Stored items
+===+
/-! ### Change numbers -/

theorem nextOdd_cases (w : Word) : nextOdd w = (if w.toNat % 2 = 0 then w + 1#32 else w + 2#32) ∧
    (nextOdd w).toNat % 2 = 1 := by
  have hbit : w.getLsbD 0 = true ↔ w.toNat % 2 = 1 := by
    rw [BitVec.getLsbD, Nat.testBit_zero, decide_eq_true_eq]
  unfold nextOdd
  by_cases h : w.toNat % 2 = 0
  · have hno : ¬w.getLsbD 0 = true := by rw [hbit]; omega
    rw [if_neg hno, if_pos h]
    refine ⟨rfl, ?_⟩
    rw [BitVec.toNat_add]
    simp
    omega
  · have hyes : w.getLsbD 0 = true := by rw [hbit]; omega
    rw [if_pos hyes, if_neg h]
    refine ⟨rfl, ?_⟩
    rw [BitVec.toNat_add]
    simp
    omega

theorem State.served_iff (s : State) : s.served = true ↔ (s.regs.part = .stalled → s.regs.rewriting ≠ none) ∧
    (s.regs.part = .starting →
      s.regs.start = some .planFault ∨ s.regs.start = some .writes ∨ s.regs.start = some .pages) := by
  unfold State.served
  cases s.regs.part <;> simp [Option.isSome_iff_ne_none, or_assoc]

theorem State.holdNumber_same {s : State} (hs : s.formed = true) (o : Nat) (w : Word) :
    (s.holdNumber o w).numberHeld o = some w := by
  simp only [State.formed, Writer.formed, Bool.and_eq_true] at hs
  exact tget_tput_same _ _ hs.1.2.2

/-! ### The transfers of an update -/

/-- The words of a run, each with its offset. -/
def spreadRun (r : Nat × List Word) : List (Nat × Word) :=
  (List.range r.2.length).map fun i => (r.1 + 4 * i, r.2.getD i 0#32)

theorem spreadRun_cons (a : Nat) (w : Word) (l : List Word) :
    spreadRun (a, w :: l) = (a, w) :: spreadRun (a + 4, l) := by
  have hnext (i : Nat) : a + 4 * (i + 1) = a + 4 + 4 * i := by omega
  simp only [spreadRun, List.length_cons, List.range_succ_eq_map, List.map_cons, List.map_map]
  congr 1
  refine List.map_congr_left fun i _ => ?_
  simp only [Function.comp_apply, Nat.succ_eq_add_one, hnext, List.getD_cons_succ]

theorem spreadRun_append (a : Nat) (l r : List Word) :
    spreadRun (a, l ++ r) = spreadRun (a, l) ++ spreadRun (a + 4 * l.length, r) := by
  induction l generalizing a with
  | nil => rfl
  | cons w l ih =>
    have hnext : a + 4 + 4 * l.length = a + 4 * (l.length + 1) := by omega
    rw [List.cons_append, spreadRun_cons, ih, spreadRun_cons, List.cons_append, List.length_cons, hnext]

/-- A run cut into transfers holds the same words at the same places. -/
theorem cutRun_spread (n a : Nat) (l : List Word) (h : l.length ≤ n) :
    (cutRun n a l).flatMap spreadRun = spreadRun (a, l) := by
  induction n generalizing a l with
  | zero =>
    rw [List.length_eq_zero_iff.mp (Nat.le_zero.mp h)]
    rfl
  | succ n ih =>
    unfold cutRun
    split
    · next hempty =>
      rw [List.isEmpty_iff.mp hempty]
      rfl
    · next hsome =>
      rw [List.flatMap_cons, ih _ _ (by rw [List.length_drop]; omega)]
      by_cases hlong : 8 ≤ l.length
      · have hstart : a + 32 = a + 4 * (l.take 8).length := by rw [List.length_take, Nat.min_eq_left hlong]
        rw [hstart, ← spreadRun_append, List.take_append_drop]
      · rw [List.drop_eq_nil_of_le (Nat.le_of_lt (Nat.lt_of_not_le hlong)),
          List.take_of_length_le (Nat.le_of_lt (Nat.lt_of_not_le hlong))]
        exact List.append_nil _

/-- No transfer of a run is empty or longer than 8 beats. -/
theorem cutRun_length (n a : Nat) (l : List Word) : ∀ x, x ∈ cutRun n a l → 1 ≤ x.2.length ∧ x.2.length ≤ 8 := by
  induction n generalizing a l with
  | zero => exact fun x hx => nomatch hx
  | succ n ih =>
    unfold cutRun
    split
    · exact fun x hx => nomatch hx
    · next hsome =>
      intro x hx
      obtain rfl | hx := List.mem_cons.mp hx
      · have hpos : 0 < l.length := List.length_pos_iff.mpr fun hnil => hsome (by rw [hnil]; rfl)
        rw [List.length_take]
        omega
      · exact ih _ _ x hx

theorem transfersOf_spread (runs : List (Nat × List Word)) :
    (runs.flatMap transfersOf).flatMap spreadRun = runs.flatMap spreadRun := by
  rw [List.flatMap_assoc]
  refine List.flatMap_congr fun r _ => ?_
  exact cutRun_spread _ _ _ (Nat.le_refl _)

/-- The odd number is the first word of an update, at its own place. -/
theorem withOdd_spread (o : Nat) (odd : Word) (runs : List (Nat × List Word)) :
    (withOdd o odd runs).flatMap spreadRun = (o, odd) :: runs.flatMap spreadRun := by
  have halone : spreadRun (o, [odd]) = [(o, odd)] := rfl
  unfold withOdd
  split
  · next a l r =>
    split
    · next ha => rw [List.flatMap_cons, spreadRun_cons, List.flatMap_cons, ha, List.cons_append]
    · rw [List.flatMap_cons, halone]
      rfl
  · rfl

theorem withOdd_head (o : Nat) (odd : Word) (runs : List (Nat × List Word)) :
    ∃ l r, withOdd o odd runs = (o, odd :: l) :: r := by
  unfold withOdd
  split
  · next a l r =>
    split
    · exact ⟨l, r, rfl⟩
    · exact ⟨[], (a, l) :: r, rfl⟩
  · exact ⟨[], [], rfl⟩

/-- The transfers of a numbered update: the odd number's place first, the even number alone last. -/
theorem update_transfers (o : Nat) (odd : Word) (runs : List (Nat × List Word)) :
    ∃ l rest, (withOdd o odd runs ++ [(o, [odd + 1#32])]).flatMap transfersOf = (o, l) :: rest ∧
      ((o, l) :: rest).flatMap spreadRun = (o, odd) :: runs.flatMap spreadRun ++ [(o, odd + 1#32)] ∧
      rest.getLast? = some (o, [odd + 1#32]) ∧ ∀ x, x ∈ (o, l) :: rest → 1 ≤ x.2.length ∧ x.2.length ≤ 8 := by
  obtain ⟨l, r, hhead⟩ := withOdd_head o odd runs
  have hlast : transfersOf (o, [odd + 1#32]) = [(o, [odd + 1#32])] := rfl
  have hfirst : transfersOf (o, odd :: l) = (o, (odd :: l).take 8) :: cutRun l.length (o + 32) ((odd :: l).drop 8) :=
    rfl
  have heq : (withOdd o odd runs ++ [(o, [odd + 1#32])]).flatMap transfersOf = (o, (odd :: l).take 8) ::
      (cutRun l.length (o + 32) ((odd :: l).drop 8) ++ r.flatMap transfersOf ++ [(o, [odd + 1#32])]) := by
    rw [List.flatMap_append, hhead, List.flatMap_cons, hfirst, List.flatMap_cons, hlast, List.flatMap_nil,
      List.append_nil,
      List.cons_append, List.cons_append]
  refine ⟨(odd :: l).take 8, _, heq, ?_, by rw [List.getLast?_append]; rfl, fun x hx => ?_⟩
  · rw [← heq, transfersOf_spread, List.flatMap_append, withOdd_spread]
    rfl
  · rw [← heq] at hx
    obtain ⟨y, _, hy⟩ := List.mem_flatMap.mp hx
    exact cutRun_length _ _ _ x hy

/-! ### The beginning of an item -/

section
variable (s : State) (i : WriteItem) (o : Nat)

theorem State.beginItem_held {v : Word} (hplace : s.numberPlace i = some o) (hheld : s.numberHeld o = some v) :
    s.beginItem i = s.beginNumbered i o v := by
  simp only [State.beginItem, hplace, hheld]

theorem State.beginItem_unheld (hplace : s.numberPlace i = some o) (hheld : s.numberHeld o = none) :
    s.beginItem i = State.requestRead .reportWriter o 1 { s with writer.current := some ⟨i, true, []⟩ } := by
  simp only [State.beginItem, hplace, hheld]

theorem State.noteOpenBegun_eq : s.noteOpenBegun i = { s with output := if i = .openPage then
    { s.output with wait := s.output.wait.map fun w => { w with openBegun := true } } else s.output } := by
  unfold State.noteOpenBegun
  split <;> rfl

/-- A numbered update: the number held, and its first transfer requested. -/
theorem State.beginNumbered_effect {held : Word} (hs : s.formed = true) :
    let spread (r : Nat × List Word) : List (Nat × Word) :=
      (List.range r.2.length).map fun i => (r.1 + 4 * i, r.2.getD i 0#32)
    let odd := nextOdd held
    let u := s.beginNumbered i o held
    u.numberHeld o = some odd ∧ (∀ p, p ≠ o → u.numberHeld p = s.numberHeld p) ∧
    u.output = (if i = .openPage then
      { s.output with wait := s.output.wait.map fun w => { w with openBegun := true } } else s.output) ∧
    ∃ l rest, u = { s with
        writer := { s.writer with numbers := u.writer.numbers, current := some ⟨i, false, rest⟩ }
        output := u.output, port := s.port.request ⟨.reportWriter, true, s.areaAddr o, l.length, 0, l⟩ } ∧
      ((o, l) :: rest).flatMap spread = (o, odd) :: (s.fieldRuns i).flatMap spread ++ [(o, odd + 1#32)] ∧
      rest.getLast? = some (o, [odd + 1#32]) ∧ ∀ x, x ∈ (o, l) :: rest → 1 ≤ x.2.length ∧ x.2.length ≤ 8 := by
  intro spread odd u
  obtain ⟨l, rest, htransfers, hspread, hlast, hlength⟩ := update_transfers o odd (s.fieldRuns i)
  have hu : u = { s with
      writer := { s.writer with
        numbers := tput none s.writer.numbers o (some odd), current := some ⟨i, false, rest⟩ }
      output := if i = .openPage then
        { s.output with wait := s.output.wait.map fun w => { w with openBegun := true } } else s.output
      port := s.port.request ⟨.reportWriter, true, s.areaAddr o, l.length, 0, l⟩ } := by
    have hbegin : u = State.sendTransfers i ((withOdd o odd (s.fieldRuns i) ++ [(o, [odd + 1#32])]).flatMap transfersOf)
        ((s.holdNumber o odd).noteOpenBegun i) := rfl
    rw [hbegin, htransfers, State.noteOpenBegun_eq]
    rfl
  have hnumbers : tableWf none s.writer.numbers = true := by
    simp only [State.formed, Writer.formed, Bool.and_eq_true] at hs
    exact hs.1.2.2
  refine ⟨?_, fun p hp => ?_, by rw [hu], l, rest, by rw [hu], hspread, hlast, hlength⟩
  · rw [hu]
    exact tget_tput_same _ _ hnumbers
  · rw [hu]
    exact tget_tput_other _ hp

end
+===+
What you need to do: Set the lines down exactly, from the first line of the records to the line where "rw [BitVec.getLsbD, Nat.testBit_zero, decide_eq_true_eq]" appears, with both ends kept.

Expected answer:
/-! ### Change numbers -/

theorem nextOdd_cases (w : Word) : nextOdd w = (if w.toNat % 2 = 0 then w + 1#32 else w + 2#32) ∧
    (nextOdd w).toNat % 2 = 1 := by
  have hbit : w.getLsbD 0 = true ↔ w.toNat % 2 = 1 := by
    rw [BitVec.getLsbD, Nat.testBit_zero, decide_eq_true_eq]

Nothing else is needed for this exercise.